静岡大学農学部の竹内純准教授の研究グループは、アブシシン酸(ABA)の代謝不活性化機構に着目。ABAを構造改変することにより植物体内で代謝不活性化され難く、かつ太陽照射下でも安定なABAアゴニストを開発した。
ABAの光安定性の低さは、側鎖ジエン酸の共役二重結合および環部のα,β-不飽和カルボニル基に由来する。これまでの研究では、光安定性の向上を目的として側鎖ジエン酸をフェニル酢酸に置換したABAアナログ(BP2A)、及びBP2Aの α,β-不飽和カルボニル基の4‘位ケトンを還元したMe 1’,4‘-trans-diol-BP2Aを創出してきた。しかし、植物体内で代謝不活性化されてしまうという課題は残ったままであった。

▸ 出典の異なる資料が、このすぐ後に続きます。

-- ==== Sys2Proof/Machine/State.lean ====
section
/-! DEFINITION. The state of one part, as plain data: its role, its registers, its two cores, its memory, the
state of every block, what it has sent out, and the queue of commands that wait. -/

namespace Sys2Proof.Machine

/-- Why a command stops with a fault. -/
inductive Fault where
  /-- Nothing in this model raises it: every effect the spec describes ends in a next state. Safe. -/
  | none
  deriving DecidableEq, Repr

/-- Why a command is refused. -/
inductive Refusal where
  /-- Raised by `exec` for a command that has no meaning yet. Safe. -/
  | notModelled (mnemonic : String)
  deriving DecidableEq, Repr

/-- The register file: the registers that differ from zero, addresses strictly rising. -/
abbrev RegFile := List (Nat × Word)

/-! ### Memory -/

/-- Memory: the bytes that have been written, addresses strictly rising; the words whose stored parity is wrong;
the MRAM words with one or two wrong bits; the tags of sample-buffer words; the ranges
(first address, size) whose contents were lost; the OTP bytes programmed here;
the MRAM writes in progress, one per half; and the line time of the first discard of each sample-buffer window. -/
structure Mem where
  cells : List (Nat × Byte) := []
  badPar : List Nat := []
  ecc1 : List Nat := []
  ecc2 : List Nat := []
  tags : List (Nat × Nat) := []
  lost : List (Nat × Nat) := []
  otp : List (Nat × Byte) := []
  writing : List (Nat × Nat × Nat) := []
  gapFirst : List Nat := [0, 0, 0]
  deriving DecidableEq, Repr

/-- The state of a line in a data cache or the descriptor cache, other than I (R354). -/
inductive LineSt where
  | shared
  | exclusive
  | modified
  deriving DecidableEq, Repr

/-- A cached line: its base address, state, the world of its home (R353), its 32 bytes, the bytes whose parity
is wrong and whether the tag's parity is wrong (R370). -/
structure CLine where
  base : Nat
  st : LineSt
  world : World
  data : List Byte
  bad : List Nat
  tagBad : Bool
  deriving DecidableEq, Repr

/-! ### A core -/

/-- A tile register (R306): live or dead, rows, columns, format and elements in row-major order. -/
structure Tile where
  use : Bool
  rows : Nat
  cols : Nat
  fmt : Nat
  el : List Nat
  deriving DecidableEq, Repr

/-- A dead tile (R321). -/
def Tile.dead : Tile := ⟨false, 0, 0, 0, []⟩

/-- A multiplier or accumulator register whose writes land late (R287). -/
inductive LateReg where
  | mlo
  | mhi
  | acc0
  | acc1
  deriving DecidableEq, Repr

/-- A write on its way to such a register: the value and the core cycle in which it lands. -/
structure Landing where
  reg : LateReg
  val : Nat
  cycle : Nat
  deriving DecidableEq, Repr

/-- A loop register or LA bit whose new value does not govern loop-back yet (R297, R304): 0 LS, 1 LE, 2 LC, 3 LA;
the level; the value; how many more instructions use the old one. -/
structure LoopPend where
  kind : Nat
  lvl : Nat
  val : Nat
  wait : Nat
  deriving DecidableEq, Repr
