/-- VBST_READY (R440 F2, F3): the first shot of the tick is fired. -/
def execVbstReady (s : State) : Host.Outcome State Fault Refusal :=
  .next (if s.font.phase = 1 then s.fireShot else s)

/-- VBSTLOW (R457): VBST is not ready in 5 ms, and the tick is missed with cause 4. -/
def execVbstlow (s : State) : Host.Outcome State Fault Refusal :=
  .next (if s.font.phase = 1 then ((s.raise [fFONTFLAG_VBSTLOW]).fontMiss 1 4 (some fFONTFLAG_VBSTLOW)).fontIdle else s)

/-- FONT_SHOT (R438 to R440): the next shot of the tick at its due time: the downstream shot of a pair, or the upstream
one of the next pair. A pair whose processing has not ended meets a full window. -/
def execFontShot (s : State) : Host.Outcome State Fault Refusal :=
  .next (if s.font.phase = 3 then (s.fireShot).fontPairTry
    else if s.font.phase = 6 then s.fireShot
    else if s.font.phase = 5 then
      s.winDrop 2 (s.fontLen / 2)
    else s)

/-- The words a capture stores: two samples to a word, the earlier one low (R438). -/
def sampleWords : Nat → List Int → List Nat
  | 0, _ => []
  | n + 1, x => if x.isEmpty then [] else (wrapInt 16 (x.getD 0 0) + 65536 * wrapInt 16 (x.getD 1 0)) :: sampleWords n (x.drop 2)

/-- FONT_CAPTURE_END (R338, R438, R439, R441, R443): a capture ends; `x` is its LEN samples. After the downstream shot the
pair is processed. -/
def execFontCaptureEnd (x : List Int) (dst : Nat) (s : State) : Host.Outcome State Fault Refusal :=
  .next (if s.font.phase != 2 && s.font.phase != 4 then s
    else
      let dn := s.font.phase = 4
      let x := (x.map (clampInt (-2048) 2047)).take s.fontLen
      let ofs := s.fld (fSBWWP_WP 2) % s.winSize 2 / 4
      let s := (s.winEnd 2 (sampleWords (x.length + 1) x)).setFld fFONTSTAT_SHOT 0
      let r := s.fontMeasure dn x dst ofs
      let t := r.2.fontSet (fun f => if dn then { f with dn := r.1, phase := 5 } else { f with up := r.1, phase := 3 })
      t.fontPairTry)

/-- Read an offloaded correlation from where the office wrote it (R443). -/
def State.offloadY (s : State) (dst : Nat) : List Int :=
  (List.range 512).map (fun i => signed 32 (leNat (s.mem.bytes (0x21000000 + dst + 4 * i) 4)))

/-- FONT_OFFLOAD_DONE (R443): the office has pended SOFT30; Rhoco judges the shot whose answer it is. -/
def execFontOffloadDone (s : State) : Host.Outcome State Fault Refusal :=
  .next (if s.font.up.awaits then
      let r := s.judgeShot s.font.up (s.offloadY s.font.up.dst)
      (r.2.fontSet (fun x => { x with up := r.1 })).fontPairTry
    else if s.font.dn.awaits then
      let r := s.judgeShot s.font.dn (s.offloadY s.font.dn.dst)
      (r.2.fontSet (fun x => { x with dn := r.1 })).fontPairTry
    else s)

/-- FONT_OFFLOAD_TIMEOUT (R443): no answer by the next pair's start makes the pair invalid with cause OFFLOAD. -/
def execFontOffloadTimeout (s : State) : Host.Outcome State Fault Refusal :=
  .next (if s.font.phase = 5 && (s.font.up.awaits || s.font.dn.awaits) then
      let f := fun (x : FShot) => if x.awaits then { x with ok := false, cause := 6, awaits := false } else x
      (((s.raise [fFONTFLAG_OFFTMO]).count fFONTCNT_OFFTMO).fontSet (fun x => { x with up := f x.up, dn := f x.dn })).fontPairTry
    else s)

ABAは代謝不活性化酵素(CYP707A)によってシクロヘキセノン環上の8‘位メチル基が水酸化された後、異性化して低活性なファゼイン酸へと変換されます。従って、代謝抵抗性を付与するには、シクロヘキセノン環を改変することが有効であると考えました。そこで、BP2Aのシクロヘキセノン環をシアノシクロプロピル基に置換した化合物Me CP2As(3A–ⅽ)を合成した。
シアノシクロプロピル基は共役二重結合を含まないため、期待通り日光照射に対して高い安定性を示した。だが、生物活性はABAの10分の1~30分の1程度に低下した。これは受容体に対する親和性が低下したためだと推測できる。
次に、BP2Aをメチルエステル化した後、8′位メチル基にアセチレンを導入して4′位ケトンを還元したMe 8‘-methylidyne-1’,4′-trans-diol-BP2A(4)、及び Me BP2Aのシクロヘキセノン環にベンゼン環を融合したMe tetralone-BP2A(5)を設計。
また、化合物 5 の 4′位ケトンを還元したMe diol-teralone-BP2A(6)も合成しました。日光照射試験において、化合物4–6はいずれもBP2Aよりも高い光安定性を有していることを確認した。また、シロイヌナズナの種子発芽阻害を指標とした生物活性試験において、化合物5と6はBP2Aよりも強い阻害活性を示した。
さらにin vitro試験の結果から、化合物5/6の活性向上は、植物体内での代謝安定性に由来することが示唆されました。
研究グループは「本研究で開発した化合物5及び6は、農業現場でABAを使用する際に障害となっていたABAの弱点を克服する1つの方法だと思う」とし「今後は、シロイヌナズナ以外の農作物に対する効果や薬物動態を追究することで、ABAアナログの農業利用へと繋がることが期待される」とコメントしている。